Craig Bouchard continued to give upbeat assessments of the purchase in speeches and media statements before an eerie silence descended in October. That silence was broken by an SEC filing on November 6 revealing that Wheeling-Pitt had lost $56.3 million in the third quarter of 2007. What’s more, John Goodwin was no longer Wheeling-Pitt’s CEO. He had been replaced by James Bouchard.

A week later, Craig Bouchard assured The Baltimore Sun that the Sparrows Point sale was “on track” and nearing completion. When the closing date of November 30 was missed, Craig Bouchard told The Sun that the deal was hung up by ArcelorMittal’s inability to reach an agreement with the USWA to pay retiree benefits.

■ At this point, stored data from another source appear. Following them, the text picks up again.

-- ==== Sys2Proof/Machine/Flash.lean ====
section
/-! DEFINITION. The flash engine: programming staged units, reads with retries, relocation, OUVI merges, erasing in journal order,
the journal ring and its checkpoints, the map's rebuild, bringing volumes online (R254 to R276). -/

namespace Sys2Proof
namespace Machine

/-- The outcome of a flash command. -/
abbrev ftlOk (s : State) : Host.Outcome State Fault Refusal := .next s

/-! Blocks (R254, R266, R269) -/

/-- The blocks of a tray. -/
def trayBlocks : Nat := 2 ^ 20

/-- The listed blocks of a tray; a block that is not listed is FREE and has never been erased. -/
def portBlocks (s : State) (d : Die) (port : Nat) : Dict Blk := (side s.ftl d).blocks.filter (fun x => x.1 / 2 ^ 20 == port)

/-- The volume that lists a tray's port. -/
def volOfPort (s : State) (port : Nat) : Option Nat :=
  ((recsOf s RT.ftlVolume).find? (fun r => ((volTrays r.body).contains port))).map (·.key)

/-- The blocks of each tray in the SLC pool of a volume (R257). -/
def slcQuota (s : State) (vol : Nat) : Nat := (recOf s RT.ftlVolume vol).elim 0 (fun b => trayBlocks * le b 22 2 / 1000)

/-- The blocks of a tray in use in one mode. -/
def usedBlocks (s : State) (d : Die) (port : Nat) (slc : Bool) : Nat :=
  ((portBlocks s d port).filter (fun x => x.2.slc == slc && x.2.st != .free)).length

/-- The free SLC-pool blocks of a tray (DEDUCED, log 40). -/
def slcFree (s : State) (d : Die) (vol port : Nat) : Nat := slcQuota s vol - usedBlocks s d port true

/-- The free dense blocks of a tray: those outside the SLC pool (DEDUCED, log 40). -/
def denseFree (s : State) (d : Die) (vol port : Nat) : Nat := trayBlocks - slcQuota s vol - usedBlocks s d port false

/-- The FREE block of least ERASE_COUNT, ties to the lowest address, among n addresses from lo (R269). -/
def freeBlock (s : State) (d : Die) (port lo n : Nat) : Option Nat :=
  let bs := (portBlocks s d port).filter (fun x => decide (lo ≤ x.1 % 2 ^ 20) && decide (x.1 % 2 ^ 20 < lo + n))
  let fresh := (leastFrom (fun a => (get? bs (blkKey port a)).isNone) lo (min n (bs.length + 1))).map (fun a => (0, blkKey port a))
  let old := (bs.filter (fun x => x.2.st == .free)).map (fun x => (x.2.eraseCount, x.1))
  ((old ++ fresh.toList).foldl (fun b x => match b with
    | none => some x
    | some y => if x.1 < y.1 ∨ (x.1 = y.1 ∧ x.2 < y.2) then some x else b) (none : Option (Nat × Nat))).map (·.2)
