/-! Replay of one die (R277, R278) -/

/-- Does a kept object cover a unit of a volume (R277 step 6)? -/
def covers (kept : Dict Obj) (vol unit : Nat) : Bool :=
  kept.any (fun o => o.2.tier == 2 && locVol o.2.loc == vol && decide (locUnit o.2.loc ≤ unit) && decide (unit < locUnit o.2.loc + granules o.2.size))

/-- The log as replay reads it: from an LSN on, up to the first record whose CRC fails or whose LSN does not follow (R277 step 3). -/
def readRing (l : List JRec) (next : Nat) : List JRec :=
  match l with
  | [] => []
  | r :: rest => if r.lsn = next ∧ r.crc = crc32c (jHead r.lsn r.body) then r :: readRing rest (next + 1) else []

/-- The checkpoint that replay loads: the valid one with the greater start LSN (R277 step 1). -/
def lastCkpt (x : FtlState) : Option Ckpt :=
  if x.ckptX.valid && (!x.ckptY.valid || decide (x.ckptY.start < x.ckptX.start)) then some x.ckptX
  else if x.ckptY.valid then some x.ckptY else none

/-- A block record as replay finds it: READS and LAST_LEVEL are those of the checkpoint, as no record carries their later changes, unless the
block was opened after it (R266, R274). -/
def replayBlk (c : Ckpt) (opened : List Nat) (key : Nat) (b : Blk) : Blk :=
  let old := get? c.blocks key
  { b with
    reads := if opened.contains key then 0 else (old.elim 0 (·.reads)), lastLevel := old.elim 0 (·.lastLevel), readSince := false }

/-- Every OPEN block is closed, in the order of the block addresses (R277 step 7). -/
def closeOpens (x : FtlState) : FtlState :=
  (x.blocks.filter (fun b => b.2.st == .openBlk)).foldl (fun y b => { y with
    blocks := put y.blocks b.1 { b.2 with st := .closed, closedAt := y.closeSeq }, closeSeq := y.closeSeq + 1 }) x

/-- The half of a die's journal as it is initialised: a checkpoint of empty structures in area X at start LSN 1 (R278). -/
def freshFtl (d : Die) : FtlState :=
  let first : JBody := .ckptBegin false 1
  let last : JBody := .ckptEnd false 1 (ckptDigest d 1)
  { nextLsn := 3, mediaLsn := 2, ckptX := { valid := true, start := 1, digest := ckptDigest d 1 },
    ring := [⟨1, jSize first, first, crc32c (jHead 1 first)⟩, ⟨2, jSize last, last, crc32c (jHead 2 last)⟩],
    ringBytes := jSize first + jSize last, sinceCkpt := 2, replayFail := true, status := { bits := 0, hit := 1 } }

/-- The journal and the flash engine of a die after replay: what is journaled stays, records that still waited for the ring do not, and what
the flush region holds of DURABLE units comes back to staging, to be programmed before any read of it completes; a half without a valid
checkpoint is initialised. -/
def replayFtl (s : State) (kept : Dict Obj) (d : Die) : FtlState :=
  let x := side s.ftl d
  match lastCkpt x with
  | some c =>
    let ring := readRing x.ring ((x.ring.head?).elim x.nextLsn (·.lsn))
    let opened := ring.filterMap (fun r => match r.body with
      | .blockOpen _ p k _ _ _ => some (p * 2 ^ 20 + k)
      | _ => none)
    let lost := (x.ringWait.filter (fun b => match b with
      | .hours _ => true
      | _ => false)).length
    closeOpens {
      blocks := x.blocks.map (fun b => (b.1, replayBlk c opened b.1 b.2)), nextProg := x.nextProg, closeSeq := x.closeSeq,
      hours := x.hours - lost, nextLsn := x.nextLsn, ring := ring, ringBytes := bytesOf ring, mediaLsn := x.nextLsn - 1,
      sinceCkpt := x.sinceCkpt, ckptX := x.ckptX, ckptY := x.ckptY,
      staging := (x.flushRegion.filter (fun y => y.durable && covers kept y.vol y.unit)).map (fun y =>
        { y with prog := none, again := false, flushed := true }) }
  | none => freshFtl d

/-- A volume after replay: units that no kept object covers are unmapped (step 6), with every group none covers; its map pages are still to load, and
pages a checkpoint under way had not yet written have still changed. -/
def replayVol (warm : Bool) (s : State) (kept : Dict Obj) (v : Nat) : Volume :=
  let x := getD s.vols v {}
  let w := if warm then x.writes else 0
  let n := if warm then x.programs else 0
  let f := side s.ftl (volDie s v)
  if !journalOk s (volDie s v) then { st := .offline, writes := w, programs := n }
  else
    let m := x.map.filter (fun p => covers kept v p.1)
    let groups := x.groups.filter (fun g => (rangeFrom (3072 * g.1) 3072).any (covers kept v))
    let unmapped := groups.flatMap (fun g => (rangeFrom (3072 * g.1) 3072).filter (fun u => !covers kept v u))
    let left := (f.mapLeft.filter (fun y => y.1 == v)).map (·.2) ++ (f.progs.filter (fun p => p.vol == v)).flatMap (·.maps) ++
      (x.map.filter (fun p => !covers kept v p.1)).map (fun p => p.1 / 512)
    { st := .offline, map := m, mapArea := x.mapArea, toLoad := x.mapArea.map (·.1),
      changedPages := left.foldl (fun l p => insertNat p l) x.changedPages, serials := x.serials, joined := x.joined, endurance := x.endurance,
      rr := x.rr, writes := w, programs := n, groups := groups,
      holes := unmapped.foldl (fun l k => insertNat k l) (x.holes.filter (fun k => (get? groups (k / 3072)).isSome)), logs := x.logs }

/-- Step 7 of R277: blocks in ERASE_PENDING are erased again, and closed blocks that hold no mapped unit and no map page are queued for erasure. -/
def replayErases (d : Die) (s : State) : State :=
  let volOf := fun (key : Nat) => volOfPort s (key / 2 ^ 20)
  let again := (side s.ftl d).blocks.filterMap (fun b => if b.2.st = .erasePending then (volOf b.1).map (fun v => (0, v, b.1)) else none)
  let s1 := modFtl s d (fun x => { x with eraseWait := again })
  let empty := (side s1.ftl d).blocks.filterMap (fun b =>
    match volOf b.1 with
    | some v => if b.2.st == .closed && !holdsUnits s1 v b.1 then some (v, b.1) else none
    | none => none)
  tryErases d (empty.foldl (fun t b =>
    eraseBlock d b.1 b.2 (modVol t b.1 (fun v => { v with logs := v.logs.filter (fun k => k != b.2) }))) s1)

/-! The rest of the state after a come-up -/

/-- Does a session survive: it has a durable image and every pack of it is there? -/
def sessionKept (kept : Dict Obj) (x : Session) : Bool := x.image && x.packs.all (fun p => (get? kept p.2).isSome)

/-- A session after a come-up: ASLEEP, holding its image (R251). -/
def sleepingSession (x : Session) : Session :=
  { x with
    st := .asleep, lens := x.imgLens, pages := x.imgPages, resident := 0, wakeExt := 0, chargeT0 := 0, chargeT1 := 0, packExt := 0,
    packTier := 0, newPacks := [], req := none, closing := none }

/-- An extent after a come-up: a revocation that had begun is done, as nothing admitted is left; else it is ACTIVE. -/
def extAfter (s t : State) (i : Nat) : ExtState :=
  let x := getD s.exts i {}
  let r := sameExt s t i && (x.phase.d0 != .active || x.phase.d1 != .active) && (x.phase.d0 != .free)
  { phase := if r then ⟨.revoked, .revoked⟩ else ⟨.active, .active⟩, group := if sameCharge s t i then x.group else 16 }

/-- The failure detector after a come-up: the map stays while the FEDERATION_ID does, else it starts from the records (R444). -/
def fltAfter (s t : State) (kept : Dict Obj) (sameSet : Bool) : FltState :=
  let f := s.flt
  let held := federationId s == federationId t && !f.switches.isEmpty && !t.cfg.unconfigured
  let sws := if held then f.switches
    else (recsOf t RT.homemapEntry).map (fun r => (r.key, (⟨.live, le r.body 0 2 % 4096⟩ : SwEnt)))
  let own := get? sws t.cfg.switchId
  { switches := sws, fence := if held then f.fence else [], gen := if held then f.gen else 0,
    selfFenced := own.elim false (fun e => e.st != .live),
    comps := (recsOf t RT.composition).map (fun r => (r.key,
      if sameSet then { getD f.comps r.key {} with commitJob := none, rollbackJob := none } else {})),
    promoted := if held then f.promoted.filter (fun n => (recOf t RT.replicaSet n).isSome) else [],
    xfers := f.xfers.filter (fun x => x.committed && (get? kept x.obj).isSome) }

/-- A home after a come-up; switches this one answers for by promotion stay doubtful (R184), and a warm reset keeps what counts since power-on. -/
def homeAfter (warm : Bool) (x : HomeState) (t : State) (f : FltState) : HomeState :=
  { combined := if warm then x.combined else 0,
    doubtful := (f.switches.filter (fun e => e.2.st == .promoted && e.2.answer == t.cfg.switchId)).map (·.1) }

/-- The meter side after a come-up: the link is new, so no meter is attached until METER_ATTACH; each die escrows, its open segment
signed; a die whose journal was initialised resumes TAP_SEQ from its root-store mark (R278, R426, R437). -/
def mtrAfter (s : State) : MtrState :=
  let s1 := startEscrow .d1 (startEscrow .d0 s)
  let m := s1.mtr
  let close := fun (d : Die) (x : Escrow) => { x with segs := x.segs.map (closeSeg d) }
  let seq := fun (d : Die) => if journalOk s d then side m.tapSeq d else side s.sec.tapMarks d + 2 ^ 40
  { m with
    st := if m.st = .tampered then .tampered else .absent, detach := false, status := {}, tapSeq := ⟨seq .d0, seq .d1⟩,
    escrow := ⟨close .d0 m.escrow.d0, close .d1 m.escrow.d1⟩, exports := [] }

/-- The dies' own readings: a warm reset keeps what counts since power-on. -/
def dieAfter (warm : Bool) (x : DieMod) : DieMod :=
  { minPace := if warm then x.minPace else 0, tjMax := if warm then x.tjMax else 0, refLost := x.refLost, timer := x.timer, spareLanes := x.spareLanes }

/-- The module's registers after a come-up; repairs are lasting. -/
def modAfter (warm : Bool) (s : State) : ModState :=
  let m := s.mod
  { power := .run, en := true, inputOk := true, holdupReady := true, lastDown := if journalOk s .d0 then m.lastDown else 0,
    inputMv := m.inputMv, holdup := m.holdup, holdupLow := m.holdupLow, macBase := s.sec.macBase,
    autoRow := !warm || m.autoRow, autoPc := !warm || m.autoPc, autoLane := !warm || m.autoLane,
    dies := ⟨dieAfter warm m.dies.d0, dieAfter warm m.dies.d1⟩, lanes := m.lanes, pcLeft := m.pcLeft, rows := m.rows, rowsOut := m.rowsOut,
    admitting := ⟨true, true⟩ }

/-- The contexts after a come-up: those of the record set, ACTIVE, their registers at reset, their charges what is left. -/
def ctxsAfter (warm : Bool) (s t : State) : Dict Ctx :=
  let one := fun (c : Nat) =>
    let x := ctxOf s c
    (c, ({ phase := ⟨.active, .active⟩, resets := if warm then x.resets else 0, charge := x.charge, overTier := [false, false, false], key := ctxKey t c } : Ctx))
  one 0 :: ((recsOf t RT.context).filter (fun r => r.key != 0)).map (fun r => one r.key)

But that issue was a sideshow to the overwhelming problem at hand – CVRD had withdrawn from the syndicate, leaving E2 Acquisition shorthanded. (It was later disclosed that the Bouchards had only put up about 2 percent of the purchase price.)

While the E2 group scrambled for new deep pockets, ArcelorMittal pulled the plug. On December 17, the conglomerate e-mailed a statement from its Luxembourg headquarters that the agreement was terminated “due to E2’s inability to secure financing.” The press release further said that Trustee Krauss had concurred in the decision, though his role in the negotiations has yet to be described.

Responding with its own e-mail, a DOJ spokesperson gamely stated that “other capable buyers are interested in acquiring this important asset, and the trustee appointed by the court will continue to have the authority to consummate a sale of the Sparrows Point mill to a buyer approved by the department.”

Craig Bouchard claims that his group will be one of those new bidders. “The buyer of Sparrows Point needs to find a structure which satisfies Mittal, the trustee and the United Steelworkers,” he wrote in another e-mail. “We have been encouraged by the trustee and the USWA to stay active in the process. Therefore, we will do so. We will work with the United Steelworkers for their support and approval of a new transaction.”

Given their battered history, it seems unlikely that the brothers will have much credibility left to mount a new bid. In fact, the financial fate of Wheeling-Pitt now seems up in the air. The company is expected to lay off 300 or more workers to staunch losses.

And given how little ArcelorMittal has placed in new investment at Sparrows Point, the military acronym snafu (“Situation normal, all fucked up”) characterizes the latest chapter of the mill’s ongoing plight.